Mark Twain & Whiteness
The many meanings of a color
2010 marks the 175th anniversary of Sam Clemens’s birth, the 100th anniversary of his death, and the 125th anniversary of the publication of Adventures of Huckleberry Finn. Now’s as good a time as any to contemplate the man who seemed to have been born in his white suit — indeed, to notice his special connections with that color.
Mark Twain made white clothes famous, though he was preceded in this bit of fashion by the American painter James McNeill Whistler who started wearing a white suit in Paris about a decade earlier or about the same time the poet Walt Whitman adopted workman’s clothes as his style in Brooklyn. Like television actors typecast as grandees (Ricardo Montalban, for example) or fossilized versions of Southern aristocrats (Col. Sanders, for instance), Twain made the white suit his trademark late in life when he was a white-haired author moving in a world of plutocrats with silver motorcars and steam yachts. You might call this the sartorial version of White Privilege.
About this same time — in his dotage and after the death of his beloved daughter Susie — Twain developed a special fondness for little girls. He sought them out wherever he was — in New York or the Connecticut countryside, while vacationing in Bermuda–and would soon assemble a troop of “Angel Fish,” as he called them, to regale and take on pony rides.
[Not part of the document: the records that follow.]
theorem quiet_resetEdge {s : State} (h : ∀ q ∈ s.inputs.tail, q.cmdValid = false) :
    Quiet (resetEdge s) := ⟨rfl, h⟩

/-- A quiet engine stays quiet and does not respond (R226, R240). -/
theorem Quiet.step_next {s : State} (h : Quiet s) :
    ∃ t, step s = .next t ∧ t.rsp = none ∧ Quiet t := by
  have hrest : ∀ q ∈ s.inputs.tail, q.cmdValid = false := fun q hq =>
    h.noOffer q (List.mem_of_mem_tail hq)
  cases hr : (currentPins s).rst with
  | true => exact ⟨_, step_of_rst hr, rfl, quiet_resetEdge hrest⟩
  | false =>
    have hidle := stepEvent_idle hr (cmdValid_currentPins_of_forall h.noOffer) fun _ => h.idle
    exact ⟨_, step_of_idle hidle, rfl, h.idle, hrest⟩

/-- The responses of a run are that of its first step, if any, and those of the rest. -/
theorem responses_of_step {s t : State} (n : Nat) (h : step s = .next t) :
    responses (n + 1) s = t.rsp.toList ++ responses n t := by
  rw [responses, h]

/-- A quiet engine never responds. -/
theorem Quiet.responses_eq_nil {s : State} (h : Quiet s) (n : Nat) : responses n s = [] := by
  induction n generalizing s with
  | zero => rfl
  | succ n ih =>
    obtain ⟨t, hst, hrsp, ht⟩ := h.step_next
    rw [responses_of_step n hst, hrsp, ih ht]
    rfl

end Sys2Proof.Machine
end

section
/-!
PROOFS. The statements about reset and about offers that wait.
-/

namespace Sys2Proof.Machine

/-- Settles O37: the acceptance is read off the event, and the event of a busy engine does not look
at `cmd_valid`. -/
theorem commandIsAcceptedWhenReady : Obligations.CommandIsAcceptedWhenReady := by
  unfold Obligations.CommandIsAcceptedWhenReady
  refine ⟨fun s hd => ?accepted, fun s word d haccept => ?onPorts,
    fun s p rest hd hb hin => ?waits⟩
  case accepted => simp [stepEvent_eq_accept_iff hd]
  case onPorts =>
    obtain ⟨-, -, -, -, hcmd, hwdata⟩ := of_stepEvent_accept haccept
    exact ⟨hcmd.symm, hwdata.symm⟩
  case waits =>
    refine step_eq_of_stepEvent_eq ?event (by simp [nextCycle, hin])
    rw [stepEvent_of_busy hd hb, stepEvent_of_busy (s := { s with inputs := _ :: rest }) hd hb,
      currentPins_of_cons hin, currentPins_of_cons rfl]

/-- Settles O49: there is a first edge, and the further ones find the registers as it left them. -/
theorem resetEdgesZeroTheEngine : Obligations.ResetEdgesZeroTheEngine := by
  unfold Obligations.ResetEdgesZeroTheEngine
  intro n s rests rest hlen hrst hin
  obtain ⟨p, resets, rfl⟩ := List.exists_cons_of_length_eq_add_one hlen
  obtain rfl : resets.length = n := by simpa using hlen
  obtain ⟨hp, hresets⟩ := List.forall_mem_cons.mp hrst
  exact ⟨outCmdReady_of_rst (currentPins_of_cons hin ▸ hp), _, run_of_rst hin hp hresets,
    laneAt_zero, rfl, rfl, rfl, rfl, rfl, rfl⟩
Whatever this might reveal, it seems to have had the approval of the girls’ parents and been entirely innocent. In fact, perhaps to emphasize that innocence, Twain asked his young companions to wear their hair in braids and dress in white to match his own spotless apparel — viz. to dress in white pinafores.
It is as if, in his senior years, Twain sought in real life the company of that familiar figure in fiction of Nineteenth Century America–the Virgin in White, often synonymous with the White Virgin. The most famous of these was Little Eva in Uncle Tom’s Cabin, whom Harriet Beecher Stowe described in this way: “Always dressed in white, she seemed to move like a shadow through all sorts of places, without contracting spot or stain.” Clemens and Stowe, incidentally, were next-door neighbors in Hartford, Connecticut; Clemens occupied his famous steamboat-like mansion and Stowe lived a stone’s throw away in a modest bungalow financed by the sale of the aforementioned Cabin.
Uncle Tom’s Cabin was, of course, the famous bestseller that challenged slavery on the eve of the Civil War; indeed, Abraham Lincoln referred to Stowe as “the little lady who started the big war.” When Twain later published his own “Tom” book, he was nowhere as courageous as his Hartford neighbor in his treatment of race. Instead, The Adventures of Tom Sawyer takes a nostalgic look at the Good Old Days before the War and the few African-Americans who have cameos in the book seem to have wandered away from a minstrel show; we should add that Injun Jo fares little better and is scarcely distinguishable from the scalping stereotypes of pulp fiction and is almost as unacceptable when he is believed to be a “tawny Spaniard.” In fact, the issue of color conspicuously appears at only one point in the novel: in the memorable scene where Tom persuades his friends to whitewash the fence.
Twain’s sensitivity to issues of race developed over time and didn’t appear in print until nine years later in Adventures of Huckleberry Finn. There, you will remember, Huck goes against his “conscience” to help the runaway slave escape; in that book we have (as Lionel Trilling observed) “America’s most eloquent argument against racism”–despite, we might add, the occasional boneheaded school board. This consciousness about race continued to expand in the succeeding years when Clemens would, for example, subsidize the first African-American student admitted to Yale’s Law School. Indeed, he would have found the idea of “affirmative action” too mild; given the institution of slavery, what was due black citizens, he felt, was nothing less than reparations.
Besides a sense of injustice, Clemens’ sympathy for African-Americans was driven by fellow feeling. If we can add one more permutation to our meditations on Twain and Whiteness, that feeling of kinship arose because he was “poor white trash” (a term in Clemens’ time that signified the hardscrabble folks living on Tobacco Road). Because of his father’s poor investments and persistent bad luck, Clemens grew up poor; as he often said, his family was little better off than their impoverished black neighbors, except by virtue of their color. There is something of that in The Prince and the Pauper.
In any event, it was a great leap from barefoot child in backwater Missouri to the man in the white suit living in a Hartford mansion, after he married Livy Langdon (from a wealthy family in upstate New York) and began socializing with the likes of William Dean Howells and other Boston Brahmins. These changed circumstances lead his wife and Clemens’ Yankee friends to conclude that he needed what we now call a “makeover”: He needed to give up his western string tie and become gentrified in a hundred other ways. Clemens always claimed they “whitewashed” him.
Originally given as a lecture to the Friends of the Library, San Diego State University.